MIRIAM_URI The URI of the (external) resource being referenced, following the MIRIAM URI specification.
... A placeholder for “more of the same”, meaning, zero or more elements of the same form as the immediately preceding element. In the template above, there are 2 places where this appears: inside the rdf:Bag element to indicate that more rdf:li elements can appear there, and after the QUALIFIER element, to indicate that more QUALIFIER elements can appear there.
... A placeholder for either no content, or content that is other than the content defined by this Level 2 annotation scheme

There are some important restrictions to keep in mind regarding the SBML Level 2 scheme. The first restriction (stipulated in Section 3.2.4 of the SBML Level 2 Version 4 specification) is that there can be only one <rdf:RDF> element inside a given <annotation> element.

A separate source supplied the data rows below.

-- ==== Sys2Proof/Machine/EthOps.lean ====
section
/-! DEFINITION. Operations of the Ethernet ports (R303–R334): the MAC's hidden state, frame and PTP fields, flow control, stamps,
MACsec. Field positions inside frames are those of IEEE 802.3, 802.1Q, 802.1AE and 1588, which the rules name. -/

namespace Sys2Proof.Machine

/-- The MAC of port n. -/
def State.mac (s : State) (n : Nat) : Emac := assocGet s.eth.macs n {}

/-- Replace the MAC of port n. -/
def State.setMac (s : State) (n : Nat) (m : Emac) : State := { s with eth := { s.eth with macs := assocPut s.eth.macs n m } }

/-- A log record of port n: every payload carries EMACn_STS[15:0] (R333). -/
def State.ethLog (s : State) (n code : Nat) (extra : List (Nat × Nat × Nat)) : State :=
  s.log (0x110 + n) code (layout ((111, 96, (s.reg (R.EMAC_STS n)).toNat) :: extra))

/-- Event e of port n (R332). -/
def State.ethEvent (s : State) (n e : Nat) : State := s.cause (R.EMAC_EVST n) (R.EMAC_EVEN n) e (128 + 8 * n + e)

/-- Count in statistics counter k (R318). -/
def State.stat (s : State) (n k : Nat) : State := s.inc (F.EMAC_STAT_N n k)

/-- Count octets in the pair of counters k, k + 1 (R318). -/
def State.statOct (s : State) (n k bytes : Nat) : State :=
  s.setWide (R.EMAC_STAT n k) (satBits 64 (s.wide (R.EMAC_STAT n k) + bytes))

/-- The mode is listed for the port (R303). -/
def modeListed (n m : Nat) : Bool := m == 0 || (if n < 2 then m ≤ 4 else if n < 8 then m ≤ 2 else m == 1)

/-- The line rate of a port in Mbit/s (R303, R336). -/
def State.rate (s : State) (p : Nat) : Nat :=
  if p < 8 then (match s.get (F.EMAC_CTL_MODE p) with | 2 => 2500 | 3 => 5000 | 4 => 10000 | _ => 1000)
  else if p < 12 then 100 else if p < 14 then 10 else 64000

/-- Nanoseconds that a number of bits takes on a port's line. -/
def State.bitsNs (s : State) (p bits : Nat) : Nat := bits * 1000 / s.rate p

/-- The port's link is up and the port runs. -/
def State.linked (s : State) (n : Nat) : Bool := s.runs (0x10 + n) && s.flag (F.EMAC_STS_LINK n)

/-- MAXLEN in effect (R334). -/
def State.maxLen (s : State) (n : Nat) : Nat := max 64 (min 9216 (s.get (F.EMAC_RXCTL_MAXLEN n)))

/-- FCMODE in effect; 3 acts as 0. -/
def State.fcMode (s : State) (n : Nat) : Nat := if s.get (F.EMAC_FCCTL_FCMODE n) = 3 then 0 else s.get (F.EMAC_FCCTL_FCMODE n)

/-! ### Fields of a frame -/

/-- n octets from an offset as a big-endian number. -/
def beAt (d : List Byte) (off n : Nat) : Nat := beNat ((d.drop off).take n)

/-- Write octets into a frame at an offset. -/
def putBytes (d : List Byte) (off : Nat) (bs : List Byte) : List Byte := d.take off ++ bs ++ d.drop (off + bs.length)

/-- The offset of the EtherType after up to two VLAN tags. -/
def typeOff (d : List Byte) : Nat :=
  let tag := fun o => beAt d o 2 == 0x8100 || beAt d o 2 == 0x88A8
  if tag 12 then (if tag 16 then 20 else 16) else 12

/-- The frame has an outer tag with TPID 0x8100 (R342). -/
def isTagged (d : List Byte) : Bool := beAt d 12 2 == 0x8100

/-- The destination is a group address. -/
def isGroup (d : List Byte) : Bool := (d.headD 0).getLsbD 0

/-- The destination is the broadcast address. -/
def isBroadcast (d : List Byte) : Bool := beAt d 0 6 == 0xFFFFFFFFFFFF

/-- The destination lies in 01-80-C2-00-00-00 to 01-80-C2-00-00-0F. -/
def isReserved (d : List Byte) : Bool := beAt d 0 6 / 16 == 0x0180C200000

/-- The offset of a PTP message and whether it is carried in UDP (R320). [PRESUMED: log entry 39] -/
def ptpOff (d : List Byte) : Option (Nat × Bool) :=
  let o := typeOff d
  let port := fun x => beAt d x 2 == 319 || beAt d x 2 == 320
  match beAt d o 2 with
  | 0x88F7 => some (o + 2, false)
  | 0x0800 =>
    let h := o + 2 + 4 * (beAt d (o + 2) 1 % 16)
    if beAt d (o + 11) 1 = 17 ∧ port (h + 2) then some (h + 8, true) else none
  | 0x86DD => if beAt d (o + 8) 1 = 17 ∧ port (o + 44) then some (o + 50, true) else none
  | _ => none

/-- messageType, domainNumber and sequenceId of a PTP message at an offset. -/
def ptpType (d : List Byte) (o : Nat) : Nat := beAt d o 1 % 16
def ptpDom (d : List Byte) (o : Nat) : Nat := beAt d (o + 4) 1
def ptpSeq (d : List Byte) (o : Nat) : Nat := beAt d (o + 30) 2

/-- correctionField in 2⁻¹⁶ ns. -/
def ptpCorr (d : List Byte) (o : Nat) : Int := signedOf 64 (beAt d (o + 8) 8)

/-- The time stamp of a PTP message, in 2⁻¹⁶ ns. -/
def ptpTime (d : List Byte) (o : Nat) : Nat := (beAt d (o + 34) 6 * 1000000000 + beAt d (o + 40) 4) * 65536

/-- A stamp as the ten octets of a PTP message. -/
def ptpStampBytes (t : Nat) : List Byte := toBytesBe 6 (t / 65536 / 1000000000) ++ toBytesBe 4 (t / 65536 % 1000000000)

/-! ### Stamps -/

/-- Device time in 2⁻¹⁶ ns: the full stamp of R16 as one number. -/
def State.full (s : State) : Nat := s.tb / 65536

/-- The twelve bytes of a full stamp in the layout of R16, byte 0 holding [7:0]. -/
def stampBytes (t : Nat) : List Byte :=
  toBytes 12 (t % 65536 + 65536 * (t / 65536 % 1000000000) + 2 ^ 48 * (t / 65536 / 1000000000))

/-- The deviation of a port's stamp in 2⁻¹⁶ ns (R319): within ±8 ns on a SerDes port, ±4 ns on an integrated PHY; a free value. [DESIGN CHOICE: log entry 117] -/
def State.stampErr (s : State) (n : Nat) : Int := freeDrift s.fresh ((if n < 8 then 8 else 4) * 65536)

/-- The receive stamp of a frame whose SFD crossed the reference plane `ago` ns ago (R319). -/
def State.rxStamp (s : State) (n ago : Nat) : Nat :=
  ((s.full : Int) - (ago * 65536 : Nat) - (if n < 8 then s.get (F.EMAC_TSLRX_L n) * 256 else 0 : Nat) + s.stampErr n).toNat

/-- The transmit stamp (R319). -/
def State.txStamp (s : State) (n ago : Nat) : Nat :=
  ((s.full : Int) - (ago * 65536 : Nat) + (if n < 8 then s.get (F.EMAC_TSLTX_L n) * 256 else 0 : Nat) + s.stampErr n).toNat

/-- A transmit stamp enters the FIFO (R321). -/
def State.pushStamp (s : State) (n : Nat) (t : TxStamp) : State :=
  let m := s.mac n
  if m.txts.length < 16 then
    ((s.setMac n { m with txts := m.txts ++ [t] }).set (F.EMAC_TXTS_STS_CNT n) (m.txts.length + 1)).ethEvent n 1
  else (s.set (F.EMAC_TXTS_STS_OVF n) 1).ethLog n 0x0109 [(95, 80, t.seq)]

/-- A read of EMACn_TXTS_ID (R321): the head entry leaves the FIFO and its stamp is latched for the initiator. -/
def State.txtsRead (s : State) (iid n : Nat) : State :=
  let m := s.mac n
  match m.txts with
  | [] => (s.lastRead iid (R.EMAC_TXTS_ID n) 0x000F0000).respond true 0x000F0000
  | t :: rest =>
    let sec := t.stamp / 65536 / 1000000000
    let t1 := (s.setMac n { m with txts := rest }).set (F.EMAC_TXTS_STS_CNT n) rest.length
    let regs := [(R.EMAC_TXTS_NS n, t.stamp / 65536 % 1000000000), (R.EMAC_TXTS_SL n, sec), (R.EMAC_TXTS_SH n, sec / 2 ^ 32 % 65536)]
    let t2 := regs.foldl (fun (u : State) e =>
      { u with latches := ((iid, e.1), BitVec.ofNat 32 e.2) :: u.latches.filter (fun l => l.1 != (iid, e.1)) }) t1
    let v := BitVec.ofNat 32 (layout [(15, 0, t.seq), (19, 16, t.typ), (31, 24, t.dom)])
    (t2.lastRead iid (R.EMAC_TXTS_ID n) v).respond true v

Consequently, all RDF content associated with a given SBML object must be contained in this single <rdf:RDF> element. The second restriction (stipulated in Section 6.3 of the SBML Level 2 Version 4 specification) is that SBML controlled annotations are only recognized when they are in the first rdf:Description element within the <rdf:RDF> element. (This is shown in red type in the fragment above.) There can be other content inside the <rdf:RDF> element, but as far as the SBML MIRIAM annotation scheme is concerned, such other RDF content is private to a given model or software application and falls outside the simple scheme defined by SBML Level 2. (These restrictions are an effort to reduce the burden on software developers—it is presumed that the highly restricted scheme means an application does not need a full-blown RDF parser/writer in order to parse or write the SBML controlled annotations.)

A third restriction is that the structure of the rdf:Description element (shown in red type above) is actually limited to only what is shown here, and the structure of the QUALIFIER element is likewise limited to just an rdf:Bag containing only rdf:li elements that only use rdf:resource attributes. For better or worse, this is what SBML Level 2 defines as the scheme for annotations. While an application could write other RDF content inside the first rdf:Description element, it would not be compliant with SBML Level 2. Applications should put other RDF content outside, where indicated above by the ... after the first rdf:Description element. The sections below provide give examples of doing this.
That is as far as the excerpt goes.